2b. Jesus does another “call it like I see it” on Nate. Nate might not have felt at all like he was honest or true or even an Israelite. His reply to Jesus may have not been b/c Jesus knew about how honest he was, but b/c Jesus knew how tricky (kniving sp?) Nathan was, and Jesus showed him such mercy. Like if Jesus said to the alcoholic, “here is a true family man, who cares very deeply for his family.” That might not be where his addiction takes him, but apart from his great weakness, that is where his heart is. Maybe Nate was wishing he was honest, and Jesus sees that in spite of his actions.
2c. Jesus saw Nathan, where he was, what he was doing, what he was thinking, how he was feeling, and treated it all with great care. Jesus is not in a rush to condemn or humiliate us publicly. It is not his goal to shame us. He would rather show us great things.

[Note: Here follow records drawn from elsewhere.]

-- ==== Sys2Proof/Machine/Regs.lean ====
section
/-! DEFINITION. The registers of every function with their offsets, values and writes (R415, Tables 20.3 to 20.21, and
the field tables that they name). -/

namespace Sys2Proof.Machine

/-- A register, or a family of them at equal steps: where it lies, whether it has 64 bits, what register `i` of it
reads, and what a whole write of it does. A field that is not writable keeps its value. -/
structure RegRow where
  base : Nat
  step : Nat := 8
  count : Nat := 1
  wide : Bool := false
  val : Nat → Nat := fun _ => 0
  wr : Nat → Nat → State → State := fun _ _ s => s

/-- The row that an offset falls in, with the index in it. -/
def findRow (rows : List RegRow) (off : Nat) : Option (RegRow × Nat) :=
  (rows.find? fun r => decide (r.base ≤ off) && decide ((off - r.base) % r.step = 0) && decide ((off - r.base) / r.step < r.count)).map
    fun r => (r, (off - r.base) / r.step)

/-- The rows of a block at a base offset. -/
def atBase (b : Nat) (rows : List RegRow) : List RegRow := rows.map fun r => { r with base := b + r.base }

/-- A bitmap of the numbers below `n` that satisfy a test. -/
def bitsWhere (n : Nat) (f : Nat → Bool) : Nat := total ((List.range n).map fun i => if f i then 2 ^ i else 0)

/-- A read-only register of 32 or 64 bits. -/
def ro32 (base v : Nat) : RegRow := { base := base, val := fun _ => v }
def ro64 (base v : Nat) : RegRow := { base := base, wide := true, val := fun _ => v }

/-- FEAT_ID to FEAT_LIMITS (Tables 1.7 to 1.12), which claims see too (R19). -/
def featCopy : List RegRow :=
  [ro32 0x0 0x00010111, ro64 0x8 0x079E6D6FF8040184, ro64 0x10 0x1004000200C00C00, ro32 0x18 0x0041024C,
    ro64 0x20 0x0040040040041008, ro64 0x28 0x0014100010002000]

/-- FEAT_ (Table 20.3). -/
def featRows : List RegRow :=
  featCopy ++ [ro64 0x100 0x003040C420404020, ro32 0x108 0x0018220F, ro32 0x110 0x013F4020, ro64 0x118 0x00E0F01004010048,
    ro32 0x120 0x00100810, ro32 0x128 0x00F40800, ro64 0x130 0x0020100400100740, ro64 0x138 0x8080018010052010]

/-- SHOE_STATUS (Table 5.8). -/
def shoeStatus (s : State) (n : Nat) : Nat :=
  let h := s.shoe n
  b2n (h.enable && !h.resumeWait) + 2 * b2n h.configError + 4 * b2n h.sheetHold + 8 * b2n h.resumeWait
    + 16 * b2n ((itemsOf s n).any fun i => i.held.isSome) + 2 ^ 16 * (itemsOf s n).length

/-- A write of a shoe register that takes effect only while the shoe is disabled (R107). -/
def whileDisabled (s : State) (n : Nat) (f : Shoe → Shoe) : State := s.modShoe n fun h => if h.enable then h else f h
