-- ==== Sys2Proof/Machine/BootCmds.lean ====
section
/-! DEFINITION. Commands: standby power, the boot and the release of the main dies (chapters 2 and 21). `env` is what
the environment decides about the boot or the release that the command starts. -/

namespace Sys2Proof.Machine

/-- STBY_PWROK_RISE (R42): the board's flash and this package's fuses are found at the first rise. -/
def execStbyPwrokRise (flash : Flash) (fuses : Fuses) (env : BootEnv) (s : State) : Answer :=
  always (fun s => stbyRise s flash fuses env) s

/-- FLASH_READ_TIMEOUT (R33). -/
def execFlashReadTimeout (env : BootEnv) (s : State) : Answer := always (fun s => flashTimeout s env) s

/-- BOOT_STEP_TIMEOUT (R42). -/
def execBootStepTimeout (env : BootEnv) (s : State) : Answer := always (fun s => stepTimeout s env) s

/-- RESET_L_RISE (R41). -/
def execResetLRise (env : BootEnv) (s : State) : Answer := always (fun s => resetRise s env) s

/-- PWROK_RISE (R434). -/
def execPwrokRise (env : BootEnv) (s : State) : Answer := always (fun s => pwrokRise s env) s

/-- BOOT_READY (R42), `us` after the release. -/
def execBootReady (us : Nat) (s : State) : Answer := always (fun s => bootReady s us) s

/-- RESET_L_FALL (R364). -/
def execResetLFall (s : State) : Answer := always resetFall s

/-- PWROK_FALL (R364). -/
def execPwrokFall (s : State) : Answer := always pwrokFall s

/-- STBY_PWROK_FALL (R364). -/
def execStbyPwrokFall (s : State) : Answer := always stbyFall s

/-- RESET_HELD_ALERT (R365). -/
def execResetHeldAlert (s : State) : Answer := always heldAlarm s

/-- RAIL_MONITOR_FAULT (R434). -/
def execRailMonitorFault (s : State) : Answer := always railFault s

/-- REFCLK_SZ_LOSS (R434). -/
def execRefclkSzLoss (s : State) : Answer := always refclkLoss s

/-- CRYSTAL_LOSS (R434). -/
def execCrystalLoss (s : State) : Answer := always crystalLoss s

/-- QUALIFIED_PWROK_RESTORE (R434). -/
def execQualifiedPwrokRestore (env : BootEnv) (s : State) : Answer := always (fun s => pwrokRestore s env) s

/-- AVSBUS_COMMAND_TIMEOUT (R429): the rail, and the value read back from it in mV. -/
def execAvsbusCommandTimeout (rail readBack : Nat) (s : State) : Answer := always (fun s => avsTimeout s rail readBack) s

end Sys2Proof.Machine
end

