-- ==== Sys2Proof/Certificates/Slice0/Obligations.lean ====
section
/-! DEFINITION. The statements for the provers. -/

open Sys2Proof Sys2Proof.Machine

/-- A step on a queue with a command at its front is exec of that command on the state with the queue's rest. The queue is
the model's own. -/
def Obligations.StepRunsFrontCommand : Prop :=
  ∀ (c : Instr) (s : State), step { s with pending := c :: s.pending } = exec c s

/-- On an empty queue a step is a tick of the package's clock (the model's choice, log entry 3): the local timer advances by
1,000 ns; while the main dies do not run nothing else changes, and while they run only the cores, the link, the rounds, the
memories and what these reach may change. Where P0 has returned with register writes that waited for it, the step applies
them instead, in order (R393; log entry 99). -/
def Obligations.IdleStepTicks : Prop :=
  ∀ s : State, s.pending = [] →
    (s.held = [] ∨ s.power.level ≠ 0 → ∃ t : State, step s = .next t ∧ t.now = s.now + 1000 ∧ t.pending = [] ∧ t.held = s.held ∧
      (diesUp s = false → t = { s with now := s.now + 1000 }) ∧
      OnlyParts [.freeCtr, .now, .out, .cl, .dl, .tiers, .sync, .fns, .ecc, .link, .rounds, .mgmt] s t) ∧
    ∀ (c : Instr) (cs : List Instr), s.held = c :: cs → s.power.level = 0 → ∃ u t : State,
      exec c { s with held := [] } = .next u ∧ runHeld cs u = .next t ∧ step s = .next t ∧ t.now = s.now ∧ t.pending = []

/-- Every command completes with a next state whatever the state, leaves the queue to the step, and only adds to what was
sent. -/
def Obligations.EveryCommandCompletes : Prop :=
  ∀ (i : Instr) (s : State), ∃ t : State, exec i s = .next t ∧ t.pending = s.pending ∧ ∃ ys : List Output, t.out = s.out ++ ys

/-- The frame of every command: what the table of its parts does not name stays as it was. -/
def Obligations.FrameOfEveryCommand : Prop :=
  ∀ (i : Instr) (s t : State), exec i s = .next t → OnlyParts i.parts s t

/-- Every step keeps the canonical form of both memory tiers and of the flash. -/
def Obligations.StepKeepsMemoryCanonical : Prop :=
  ∀ s t : State, s.memWf = true → step s = .next t → t.memWf = true

/-- Reset lists no byte of any memory. -/
def Obligations.ResetMemoryCanonical : Prop :=
  State.reset.memWf = true ∧ State.reset.tiers.t1 = [] ∧ State.reset.tiers.t2 = [] ∧ State.reset.boot.flash.cells = []

/-- No command moves the local timer (log entry 3). -/
def Obligations.OnlyTicksMoveTime : Prop := ∀ (i : Instr) (s t : State), exec i s = .next t → t.now = s.now

/-- Commands that the main dies carry out change nothing while the dies are in reset or held by a boundary scan (log entry
8). -/
def Obligations.HeldDiesDoNothing : Prop :=
  ∀ (i : Instr) (s : State), i.byDies = true → diesUp s = false → exec i s = .next s

/-- A write where no register of the function answers is discarded. -/
def Obligations.UnansweredWritesDiscarded : Prop :=
  ∀ (i : Instr) (s : State) (fn off : Nat), i.place = some (fn, off) → regAt s fn off = none → exec i s = .next s

/-- Accesses to a register of 64 bits in halves (R8): the low half is held until the high half commits both; reading the low
half latches the high one; a whole write discards a held half. A read of any other width returns 0 (R9), and where the endpoint
completes no request a read does nothing (R43). -/
def Obligations.HalvesOfWideRegisters : Prop :=
  (∀ (s : State) (fn off v : Nat) (r : RegRow × Nat), wideAt s fn off = some r →
    (writesNow s fn off → Runs (.regLowHalfWrite fn off v) s (fun t => alookup (tget t.fns fn).holds off = some (v % 2 ^ 32) ∧ OnlyParts [.fns] s t)) ∧
    (writesNow s fn off → ∃ u, alookup (tget u.fns fn).holds off = none ∧ OnlyParts [.fns] s u ∧
      exec (.regHighHalfWrite fn off v) s = .next (r.1.wr r.2
        (((alookup (tget s.fns fn).holds off).getD (r.1.val r.2 % 2 ^ 32) + 2 ^ 32 * (v % 2 ^ 32)) % 2 ^ 64) u) ∧
      exec (.registerWrite fn off 8 v) s = .next (r.1.wr r.2 (v % 2 ^ 64) u)) ∧
    Runs (.regLowHalfRead fn off 4) s (fun t => alookup (tget t.fns fn).latches off = some (regValue s fn off r / 2 ^ 32) ∧
      t.out = s.out ++ [.regRead fn off (regValue s fn off r % 2 ^ 32)] ∧ OnlyParts [.fns, .power, .out] s t) ∧
    Runs (.regLowHalfRead fn off 8) s (fun t => t.out = s.out ++ [.regRead fn off (regValue s fn off r)] ∧ OnlyParts [.fns, .power, .out] s t)) ∧
  ∀ (s : State) (fn off width : Nat),
    (completes s fn = true → width ≠ 4 → width ≠ 8 → exec (.regLowHalfRead fn off width) s = .next (s.emit (.regRead fn off 0))) ∧
    (completes s fn = false → exec (.regLowHalfRead fn off width) s = .next s)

2d. Jesus gets called “Son of God” and “the King of Israel” but doesn’t call Himself those things. He isn’t so concerned with the words we call Him by. (I’m thinking of Jehovah’s witnesses that harp on calling God Jehovah and nothing else)
2e. The angels of God come and go on Jesus. He is the way for things to come from the Father, and He is the way to go back to the Father. Jesus is the path to the Father, and He is the Place where God comes to Earth.
In Jacob’s dream he said “God was in this place and I didn’t know it.” Nate sees Jesus in this situation and realizes that this is the place where God is: Jesus.
Right now, I’m reading “Forgotten Ways” by Alan Hirsch, I just started “Organic Church” by Neil Cole, I’m reading “The Horse and His Boy” by C.S. Lewis with my kids, Jeremiah for my Wednesday Donut Bible Study, and selections from John for some discipleship.
I think the first two will fall by the wayside when I close on my house tomorrow.
It’s time to quit reading and start doing.